Advertising: Less is Much More

No matter what your budget, you can't afford to bore consumers. Here's how to communicate the message without getting mired in details

"The best way to be boring is to leave nothing out."-- VoltaireThis morning I heard a radio commercial from a national health insurance company. I tuned in long enough to catch an announcer drone on about features and benefits, co-payments and deductibles. Then I tuned out. I'm sure it was very interesting to the marketing people at the insurance company, just not to me -- or any of the thousands of other listeners the business was trying to reach.

I've heard advertisers justify cramming ads full of information by citing the high price of media and saying, "We need to get our money's worth." Yes, media costs a lot, and every advertiser needs its ads to work as hard as possible. But just as getting your money's worth at a buffet doesn't mean stuffing your face, reaping return on investment from advertising doesn't require inundating your audience with facts, claims, and comparisons. That approach will just give them a headache.

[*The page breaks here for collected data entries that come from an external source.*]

-- ==== Sys2Proof/Machine/Arbiter.lean ====
section
/-! DEFINITION. The arbiter's grant (spec/20_memory.md rule R67), the host's actions (spec/60_exceptions.md rule R262) and
reset (spec/70_reset_and_hazards.md rule R280): what one event does to the state. -/

namespace Sys2Proof.Machine

/-- The command a busy port executes: the one its latch `CMD` holds (rule R74). -/
def Port.command (q : Port) : Option Instr :=
  match decodeWord q.lat.cmd with
  | .ok i => some i
  | .error _ => none

/-- Port `p`, which exists and is `q`, takes its next step, if it is ready (spec/30 rule R92: an idle port is ready when
a command waits). -/
def grantTo (p : Nat) (q : Port) (s : State) : Host.Outcome State Fault Refusal :=
  match q.phase, q.cmdch with
  | .busy _ _, _ =>
    match q.command with
    | some i => exec i { s with cur := p }
    | none => .fault .lostCommand
  | .idle, m :: _ =>
    match decodeMessage s.cfg m with
    | .ok i => exec i { s with cur := p }
    | .error _ => .next (State.acceptIllegal { s with cur := p })
  | .idle, [] => .next s

/-- What an event does; an event that names no port, or takes from an empty channel, does nothing (log entry 11). -/
def stepEvent (e : Option Event) (s : State) : Host.Outcome State Fault Refusal :=
  match e with
  | none => .next s
  | some (.grant p) =>
    match s.ports[p]? with
    | some q => grantTo p q s
    | none => .next s
  | some (.send p m) => .next (s.updPortAt p fun q => { q with cmdch := q.cmdch ++ [m] })
  | some (.takeRsp p) => .next (s.updPortAt p fun q => { q with rspch := q.rspch.tail })
  | some .takeFree => .next { s with freech := s.freech.tail }
  | some (.reset cfg) => .next { State.resetWith cfg with sched := s.sched, tick := s.tick }

/-- The next event and the state from which it has been taken: the first of the events that the state lists, or a free
value (log entry 2). -/
def nextEvent (s : State) : Option Event × State :=
  match s.sched with
  | e :: es => (some e, { s with sched := es })
  | [] => (Config.freeEvent s.tick, { s with tick := s.tick + 1 })

/-- The message that holds the command whose `nbits` low bits are those of `w`, with a payload of zeros of the size the
command asks for. -/
def tableMessage (cfg : Params) (nbits w : Nat) : Message :=
  let cw := BitVec.ofNat 128 (w % 2 ^ nbits)
  { word := cw, payload := { size := payloadBytesOf cfg cw, bytes := [] } }

/-- Port 0 idle with that message first on its command channel, and granted next. -/
def State.placeCommand (s : State) (m : Message) : State :=
  { s.updPortAt 0 fun q => { q with phase := .idle, cmdch := m :: q.cmdch } with sched := .grant 0 :: s.sched }

end Sys2Proof.Machine
end

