-- ==== Sys2Proof/Machine/Core.lean ====
section
/-! DEFINITION. The model behind the host's interface. -/

def Sys2Proof.core : Host.Core := { State := Sys2Proof.Machine.State, Fault := Sys2Proof.Machine.Fault, Refusal := Sys2Proof.Machine.Refusal, step := Sys2Proof.Machine.step, reset := Sys2Proof.Machine.State.reset }
end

Don't confuse advertising with journalism. Journalism's mission is to inform the audience by presenting all the relevant facts about a given topic. It works because people seek out the news intentionally -- they want to read and hear and see what's going on.

But advertising is different. People tolerate it because they know it helps pay for media they enjoy, but they're also quite adept at tuning it out. For that reason, advertising needs to come across more like theater.

Over the years, an unspoken social contract has developed. Consumers effectively tell advertisers, "Entertain me, and I will give you my attention. Respect my intelligence, and I'll give you my interest. Do neither, and I'll give you neither." Those advertisers that respect the contract enjoy success. Those who don't end up complaining advertising doesn't work.


Consider a few real-world examples. Target (TGT) is one of the most beloved advertisers these days. Its spots are fun to watch, because they include product placements as part of the entertainment. Instead of trying to present a "unique selling proposition" or list every item in the store, Target has found a smart, relevant way to present the essence of its appeal.

And Target does so in such an entertaining fashion that people actually look forward to seeing the ads. The fact that the commercials are entertaining belies their strategic brilliance. Every businessperson I have ever asked can tell me, in so many words, what Target is trying to communicate through those commercials.

John Hancock Insurance is another example. Years ago, it introduced the "Real Life, Real Answers" campaign. The commercials seemed less like ads and more like mini-movies, dramatizing two brothers talking or a middle-aged man choking up as he reads his 50th-birthday card. The campaign didn't attempt to hammer home a heavy sales message and didn't even say anything concrete about John Hancock. It simply drew the viewers in and let them come to their own conclusions. Oh, and it generated a 17% sales increase.


The Apple (AAPL) "1984" commercial aired only twice -- and is widely credited with starting the Super Bowl advertising craze. (The second airing was on a local station in the middle of the night, just to qualify for 1983 advertising awards.) What most people don't remember is that the commercial featured no real dialogue other than a simple concluding statement: "On Jan. 24, Apple Computer will introduce Macintosh. And you'll see why 1984 won't be like 1984."

Apple set out to hold the interest of the audience through two minutes of the most expensive TV time available, using not facts, claims, or comparisons but a storyline. It didn't try to explain why 1984 would differ from "1984" but instead trusted the audience to complete the picture. The audience did, and the ad, like the product, went down in history.

Sure, "1984" required a big-budget production, but this kind of approach doesn't necessarily call for massive funding. Advertisers can achieve it via a simple image on a billboard or dialogue in a radio spot. What it does require is empathy for the audience and the knowledge that the key to success is drawing people in and letting them complete the picture for themselves. It requires a little restraint on behalf of the advertiser. That's when powerful impressions are made.


Most ads try to spoon-feed people. But nobody past the age of 6 months wants spoon-feeding. Take a different approach.

Draw people in. Tell a story. Encourage them to engage in it, and reward them when they do. If you do it right, they'll want to see your ads again and again. And then you'll really start getting your money's worth.